Find the line with "s.failAcc = false" and the line with "(∀ (s : State)" in the entries below; output exactly those two lines, every line between them, and no others.

Dataset entries:
────────────────────
-- ==== Sys2Proof/Certificates/Slice0/Obligations.lean ====
section
/-! DEFINITION. The statements for the provers. Each docstring names the rule of spec/ it formalises. Where a premise
bounds `quiet`, it says that the host leaves the sequencer enough steps to finish in one burst (log entry 1). -/

open Sys2Proof Sys2Proof.Machine

/-! ## Encoding (30_encoding.md) -/

/-- R90: the worked encodings, both ways. -/
def Obligations.WorkedEncodings : Prop :=
  ∀ x ∈ ([(.start 0x20#7 .write, 0x00002001#32), (.start 0x20#7 .read, 0x00002011#32),
      (.repstart 0x20#7 .read, 0x00002012#32), (.startRetry 0x20#7 .write, 0x00002003#32),
      (.writeByte 0x55#8, 0x00005504#32), (.readByte false, 0x00000005#32), (.readByte true, 0x00000015#32),
      (.stop, 0x00000006#32), (.writeReg RegName.cfg1.number 0xF0#8, 0x0000F0E7#32),
      (.readReg RegName.in1.number, 0x00000028#32), (.scanRow 2#2, 0x00000049#32), (.scanKeypad, 0x0000000A#32),
      (.scanEdge, 0x0000000B#32), (.translate 0xFDFF#16, 0xFDFF000C#32)] : List (Instr × Word)),
    encode x.1 = x.2 ∧ decode x.2 = .command x.1

/-- R87, R86: a word decodes to the command of a row of the opcode table exactly when `(w & mask) = match` for that row;
the command holds all of the word's bits (encoding it gives the word back); a word that is no row's is Illegal, and a word
with a reserved opcode is so whatever its other bits are. -/
def Obligations.DecoderAgreesWithTable : Prop :=
  ∀ w : Word,
    (∀ r ∈ opTable, (w &&& r.mask = r.pattern ↔ ∃ i, decode w = .command i ∧ opRow i = r)) ∧
    (∀ i, decode w = .command i → encode i = w) ∧
    ((∀ r ∈ opTable, w &&& r.mask ≠ r.pattern) → ∃ why, decode w = .illegal why) ∧
    ((fieldOp w = 0x0#4 ∨ fieldOp w = 0xD#4 ∨ fieldOp w = 0xE#4 ∨ fieldOp w = 0xF#4) →
      decode w = .illegal .reservedOpcode)

/-- R82, R84, R87: decoding an encoded well-formed command gives the command back, with every operand at every value. -/
def Obligations.DecodeOfEncode : Prop :=
  ∀ i : Instr, i.wellFormed = true → decode (encode i) = .command i

/-- R88: each line of the assembler, with the range of each operand: in range it has a word, which decodes to the line's
command; an operand out of its range is an assembly error and no word. `PERIPH` is PERIPH_ADDR; the register names are
those of R51. -/
def Obligations.AssemblerWords : Prop :=
  ∀ periph : BitVec 7,
    let word (l : Asm) (i : Instr) := ∃ w, assemble periph l = some w ∧ decode w = .command i
    let error (l : Asm) := assemble periph l = none
    let names : List (RegName × BitVec 3) := [(.in0, 0#3), (.in1, 1#3), (.out0, 2#3), (.out1, 3#3), (.pol0, 4#3),
      (.pol1, 5#3), (.cfg0, 6#3), (.cfg1, 7#3)]
    (∀ (n : Nat) (d : Dir),
      (n ≤ 0x7F → word (.start (.num n) d) (.start (BitVec.ofNat 7 n) d) ∧
        word (.repstart (.num n) d) (.repstart (BitVec.ofNat 7 n) d) ∧
        word (.startRetry (.num n) d) (.startRetry (BitVec.ofNat 7 n) d)) ∧
      (0x7F < n → error (.start (.num n) d) ∧ error (.repstart (.num n) d) ∧ error (.startRetry (.num n) d)) ∧
      word (.start .periph d) (.start periph d) ∧ word (.repstart .periph d) (.repstart periph d) ∧
      word (.startRetry .periph d) (.startRetry periph d)) ∧
    (∀ n : Nat,
      (n ≤ 0xFF → word (.writeByte n) (.writeByte (BitVec.ofNat 8 n))) ∧ (0xFF < n → error (.writeByte n)) ∧
      (n ≤ 3 → word (.scanRow n) (.scanRow (BitVec.ofNat 2 n))) ∧ (3 < n → error (.scanRow n)) ∧
      (n ≤ 0xFFFF → word (.translate n) (.translate (BitVec.ofNat 16 n))) ∧ (0xFFFF < n → error (.translate n)) ∧
      (n ≤ 7 → word (.readReg (.num n)) (.readReg (BitVec.ofNat 3 n))) ∧ (7 < n → error (.readReg (.num n)))) ∧
    (∀ r n : Nat,
      (r ≤ 7 → n ≤ 0xFF → word (.writeReg (.num r) n) (.writeReg (BitVec.ofNat 3 r) (BitVec.ofNat 8 n))) ∧
      (7 < r ∨ 0xFF < n → error (.writeReg (.num r) n))) ∧
    (∀ x ∈ names, word (.readReg (.name x.1)) (.readReg x.2) ∧
      ∀ n, (n ≤ 0xFF → word (.writeReg (.name x.1) n) (.writeReg x.2 (BitVec.ofNat 8 n))) ∧
        (0xFF < n → error (.writeReg (.name x.1) n))) ∧
    (∀ k, word (.readByte k) (.readByte k)) ∧ word .stop .stop ∧ word .scanKeypad .scanKeypad ∧
    word .scanEdge .scanEdge

/-! ## Registers, host access and reset (10_state.md, 20_memory.md, 60, 70) -/

/-- R261: the reset value of every piece of state the rule gives a value. -/
def Obligations.ResetValues : Prop :=
  let s := State.reset
  s.cmd = 0#32 ∧ s.statusByte = 0x00#8 ∧ s.busy = false ∧ s.done = false ∧ s.fail = false ∧ s.seqErr = false ∧
  s.illegal = false ∧ s.ovr = false ∧ s.mode = .idle ∧ s.result = 0#16 ∧ s.debounce = 0xFFFF#16 ∧
  statCode s.busStat = 0xF8#8 ∧ s.div = 0x00#8 ∧ s.attempts = 0#16 ∧ s.cur = 0#32 ∧ s.todo = [] ∧
  s.failAcc = false ∧ s.timer = .idle ∧ s.sclDrv = .released ∧ s.sdaDrv = .released

/-- R263: reset at any moment, in a bus phase or not, aborts a running command: every register takes its reset value, no
RESULT is written, no stop condition is driven (the trace gains no `P`), both lines are released, and DEBOUNCE is 0xFFFF.
A reset can also come before a command, a STOP for one, has ended its first phase. -/
def Obligations.ResetAbortsCommand : Prop :=
  (∀ (s : State) (k : Bool) (q : Nat) (ts : List HostTurn), s.Due (.assertReset k) q ts →
    ∃ t : State, step s = .next t ∧ t.cmd = 0#32 ∧ t.statusByte = 0x00#8 ∧ t.result = 0#16 ∧ t.debounce = 0xFFFF#16 ∧
      statCode t.busStat = 0xF8#8 ∧ t.div = 0x00#8 ∧ t.attempts = 0#16 ∧ t.cur = 0#32 ∧ t.todo = [] ∧
      t.failAcc = false ∧ t.timer = .idle ∧ t.mode = .idle ∧ t.sclDrv = .released ∧ t.sdaDrv = .released ∧
      t.trace.count .p ≤ s.trace.count .p) ∧
  ∀ (s : State) (w : Word) (i : Instr) (k : Bool) (q : Nat) (ts : List HostTurn),
    s.Due (.write 0x00#6 4 w) 0 (⟨.assertReset k, q⟩ :: ts) → s.inReset = false → s.busy = false → s.todo = [] →
    decode w = .command i →
    ∃ t u : State, step s = .next t ∧ t.cur = w ∧ step t = .next u ∧ u.AtReset ∧ u.trace.count .p ≤ s.trace.count .p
────────────────────
● Result of the task:
  s.failAcc = false ∧ s.timer = .idle ∧ s.sclDrv = .released ∧ s.sdaDrv = .released

/-- R263: reset at any moment, in a bus phase or not, aborts a running command: every register takes its reset value, no
RESULT is written, no stop condition is driven (the trace gains no `P`), both lines are released, and DEBOUNCE is 0xFFFF.
A reset can also come before a command, a STOP for one, has ended its first phase. -/
def Obligations.ResetAbortsCommand : Prop :=
  (∀ (s : State) (k : Bool) (q : Nat) (ts : List HostTurn), s.Due (.assertReset k) q ts →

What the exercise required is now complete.